### Get single-loadsource loadsourcegroups

**Sets:**<br>
$\Lambda$, the set of load sources $\lambda$ <br>
$\Psi$, the set of load source groups $\psi$ <br>
$\Psi^{*}$, the set of load source groups containing single load sources

*Note:* <br>
-Load source groups ($\psi$) can contain one or many load sources ($\lambda$).<br>
-Likewise, load sources ($\lambda$) can belong to one or many load source groups ($\psi$).

**Purpose:**<br>
We want to find the subset of load source groups ($\Psi^{*}\subset\Psi$)  for which each member group contains only one load source (i.e. $\left\vert\psi^{*}\right\vert=1 \quad\forall \psi^{*}\in\Psi^{*}$)<br>Then, we want to check that all load sources are represented within this subset. In other words, we want a subset such that there is one-to-one (bijective) mapping between $\Lambda \leftrightarrow \bigcup\Psi^{*}$

In [5]:
import os
import pandas as pd
from IPython.display import display

**File paths**

In [2]:
baseexppath = '/Users/Danny/Desktop/CATEGORIES/CAREER_MANAGEMENT/CRC_ResearchScientist_Optimization/Optimization_Tool/2_ExperimentFolder/'

# Data table directories
sourcedatadir = os.path.join(baseexppath, 'OptSandbox/data/test_source/')
metadatadir = os.path.join(baseexppath, 'OptSandbox/data/test_metadata/')

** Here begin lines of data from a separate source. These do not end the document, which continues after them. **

/-- Whether a scanning tile's slot lets a monitor decide (R350): within the dwell samples of the slot it watches. -/
def State.slotDecides (s : State) (n slot : Nat) : Bool :=
  s.obj (K.tileScanSlots n) ≤ 1 || slot == 0xFF ||
    (slot == (s.tile n).slot && (match s.scanCtx n slot with
      | some c => decide (s.node (K.graphNodeBlank c) ≤ (s.tile n).pos)
      | none => false))

/-- Whether a monitor records a decision at the tick j ticks before now: its tile ON, enabled, not HOLDING, outside its blanking window
(R349 to R352). -/
def State.decides (s : State) (n i j : Nat) : Bool :=
  let t := s.tickAt n i j
  s.converts n && s.obj (K.tileMonEnable n i) == 1 && s.monValue n i 1 t == 1 && !(s.obj (K.tileMonState n i)).testBit 7 &&
    !s.blankedAt n i j && s.slotDecides n (s.monValue n i 0x0B t)

/-- The decision of a monitor whose present state is `now` on an input in µV (R347, R348): ABOVE or BELOW a threshold code with a
hysteresis in mV; inside the band it repeats the state, and an UNRESOLVED one records nothing. -/
def monDecision (below : Bool) (code hyst : Nat) (v : Int) (now : Option Bool) : Option Bool :=
  let th : Int := ((code : Int) - 512) * 15625
  let h : Int := 8000 * hyst
  if below then (if 8 * v < th then some true else if 8 * v > th + h then some false else now)
  else (if 8 * v > th then some true else if 8 * v < th - h then some false else now)

/-- What the filter of n in [7:4] and k in [3:0] says of the decisions, newest first (R348). -/
def monMajority (filter : Nat) (past : List Bool) : Option Bool :=
  let w := past.take (filter / 16)
  if (w.filter (fun b => b)).length ≥ filter % 16 then some true
  else if (w.filter (fun b => !b)).length ≥ filter % 16 then some false
  else none

/-- The state of a monitor: TRIPPED, CLEAR, or `none` for UNRESOLVED. -/
def State.monNow (s : State) (n i : Nat) : Option Bool :=
  match s.obj (K.tileMonState n i) % 4 with | 2 => some true | 1 => some false | _ => none

/-- A monitor changes its state at a tick (R348, R354): a change to TRIPPED counts, is stamped with the tick and raised. -/
def State.monTurn (s : State) (n i : Nat) (trip : Bool) (tick : Nat) : State :=
  let st := s.obj (K.tileMonState n i)
  let s := (s.set (K.tileMonState n i) (withBits st 1 0 (if trip then 2 else 1))).setMon (2 * n + i) { s.mon (2 * n + i) with kept := none }
  if trip then
    ((s.count (K.tileMonTrips n i) 32 1).set (K.tileMonLastTrip n i) (time96 (s.time - (s.clock - tick)))).raise n i
  else s

/-- A monitor's tap (R347): the front amplifier, or the biquad, which passes the same signal in BYPASS and in CDS form. -/
def State.tapInput (s : State) (n tap : Nat) (v : Int × Int) : Int :=
  if tap = 1 && s.bqType n != 0 && s.formOf n != 3 then v.2 else v.1

/-- One tick of a monitor, j ticks before now, with the inputs at its FE and BQ taps (R348). -/
def State.monTick (s : State) (n i j : Nat) (v : Int × Int) : State :=
  let t := s.tickAt n i j
  if !s.decides n i j then s
  else
    let m := s.mon (2 * n + i)
    match monDecision (s.monValue n i 3 t == 1) (s.monValue n i 4 t) (s.monValue n i 5 t) (s.tapInput n (s.monValue n i 2 t) v)
        (s.monNow n i) with
    | none => s
    | some d =>
      let past := (d :: m.past).take 15
      let s := s.setMon (2 * n + i) { m with past := past }
      match monMajority (s.monValue n i 8 t) past with
      | some b => if s.monNow n i = some b then s else s.monTurn n i b t
      | none => s

/-- MONITOR_TRIP (R348, R354): the inputs of a monitor at its last ticks in µV, oldest first and the last one now; a majority of its
decisions changes the state (DEDUCED, log entry 47). -/
def xMonitorTrip (n i : Nat) (inputs : List (Int × Int)) (s : State) : State :=
  inputs.zipIdx.foldl (fun st v => st.monTick n i (inputs.length - 1 - v.2) v.1) s

/-- Checks of the filter and of the blanking source (R348, R349) (DEDUCED, log entry 47). -/
def guardMonitor (s : State) (n i sub v : Nat) : Res Unit :=
  if sub = 0x08 then
    let a := v / 16
    let k := v % 16
    need (k ≤ a && a ≤ 15 && a < 2 * k && (s.obj (K.tileMonBlankSrc n i) / 4096 == 0 || v == 0x11)) aRange 0x11
  else if sub = 0x09 then
    let m := v % 4096
    need ((match v / 4096 with | 0 => m == 0 | 1 => m < 16 | 2 => m == 0 | 3 => m < 4 | 4 => m < 16 | _ => false) &&
      (v / 4096 == 0 || s.obj (K.tileMonFilter n i) == 0x11)) aRange 0
  else .ok ()

/-- After MONITOR_WRITE (R351, R353): it acts 1 µs later; the filter refills the history with the present state. An enable from 0 to 1
leaves the monitor UNRESOLVED; at 0 it reads CLEAR (DEDUCED, log entry 47). -/
def actMonitor (n i sub old v : Nat) (s : State) : State :=
  let w := 2 * n + i
  let m := s.mon w
  let s := s.setMon w { m with writes := m.writes.filter (fun e => decide (s.clock < e.1)) ++ [(s.clock + perUs, sub, old)] }
  if sub = 8 then
    s.setMon w { s.mon w with past := match s.monNow n i with | some b => List.replicate 15 b | none => [] }
  else if sub ≠ 1 || old = v then s
  else
    let st := s.obj (K.tileMonState n i)
    (s.set (K.tileMonState n i) (withBits st 1 0 (if v = 1 then 0 else if s.converts n then 1 else 0))).setMon w { s.mon w with past := [] }

/-- The monitors with a blanking source, by 2n + i. -/
def State.blanked (s : State) (src : Nat) : List Nat :=
  (s.dict.filter (fun e => 0x300C00 ≤ e.1 && e.1 < 0x400000 && e.1 % 256 == 9 &&
    (e.1 / 256 % 16 == 12 || e.1 / 256 % 16 == 13) && e.2 == src)).map
    (fun e => 2 * ((e.1 / 256 - 0x3000) / 16) + (e.1 / 256 % 16 - 12))

/-- An event of a blanking source opens a window of ticks on a monitor, or restarts it (R349). -/
def State.blank (s : State) (w : Nat) : State := s.setMon w { s.mon w with blankAt := some s.clock }

/-- The events of a source (R349): 1 PITCH p, 3 STROBE g, 4 FABRIC wire. -/
def State.blankBy (s : State) (code num : Nat) : State := (s.blanked (code * 4096 + num)).foldl (fun st w => st.blank w) s

/-- A line trigger of generator p blanks its own monitors, and those that follow the line of a context it bounds. -/
def State.blankLines (s : State) (p : Nat) : State :=
  let tiles := (s.triggeredBy p).map (fun c => s.obj (K.ctxTile c))
  ((s.blanked 0x2000).filter (fun w => tiles.contains (w / 2))).foldl (fun st w => st.blank w) (s.blankBy 1 p)

/-- The fabric's blanking wires of a quadrant's sector. -/
def State.blankWire (s : State) (q wire : Nat) : State :=
  ((s.blanked (0x4000 + wire)).filter (fun w => w / 2 / 64 == q)).foldl (fun st w => st.blank w) s

/-- The state of a monitor as trip logic and its pool input see it (R351, R354). -/
def State.monitorSeen (s : State) (n i : Nat) : Bool :=
  match s.obj (K.tileMonState n i) % 4 with
  | 2 => true
  | 1 => false
  | _ => match (s.mon (2 * n + i)).kept with
    | some b => b
    | none => bitsOf (s.force K.calUnresolvedMap) (2 * n + i) (2 * n + i) == 1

**Read in the data tables**

In [3]:
TblLoadSource = pd.read_csv(os.path.join(sourcedatadir, 'TblLoadSource.csv'))
TblLoadSourceGroup = pd.read_csv(os.path.join(sourcedatadir, 'TblLoadSourceGroup.csv'))
TblLoadSourceGroupLoadSource = pd.read_csv(os.path.join(sourcedatadir, 'TblLoadSourceGroupLoadSource.csv'))

**Parse**

*Get the original correspondences between loadsourcegroup and loadsource*<br>
This table tells us the loadsource members ($\lambda$) for each loadsourcegroup ($\psi$)<br>

In [79]:
df = TblLoadSourceGroupLoadSource.sort_values('loadsourcegroupid')
display(df.head(4))

Unnamed: 0,loadsourcegroupid,loadsourceid
338,1,43
327,2,39
262,2,32
263,4,32


From the original table we'll create a groupby dictionary that maps load source group ($\psi$) to load source ($\lambda$), and retain only those groups that have a single load source within them.

In [67]:
grouped = df.groupby(['loadsourcegroupid'])
counts = grouped.apply(lambda x: x.count())[['loadsourceid']]
display(counts.head(4))

# Extract the loadsourcegroupids that contain only one load source
singlels_groups = list(counts[counts['loadsourceid']==1].index)
display(singlels_groups[0:3])

Unnamed: 0_level_0,loadsourceid
loadsourcegroupid,Unnamed: 1_level_1
1,1
2,2
4,1
5,1


[1, 4, 5]

Now we'll check that the set of load sources represented by all of these single-loadsource groups is the same as the full set of load sources.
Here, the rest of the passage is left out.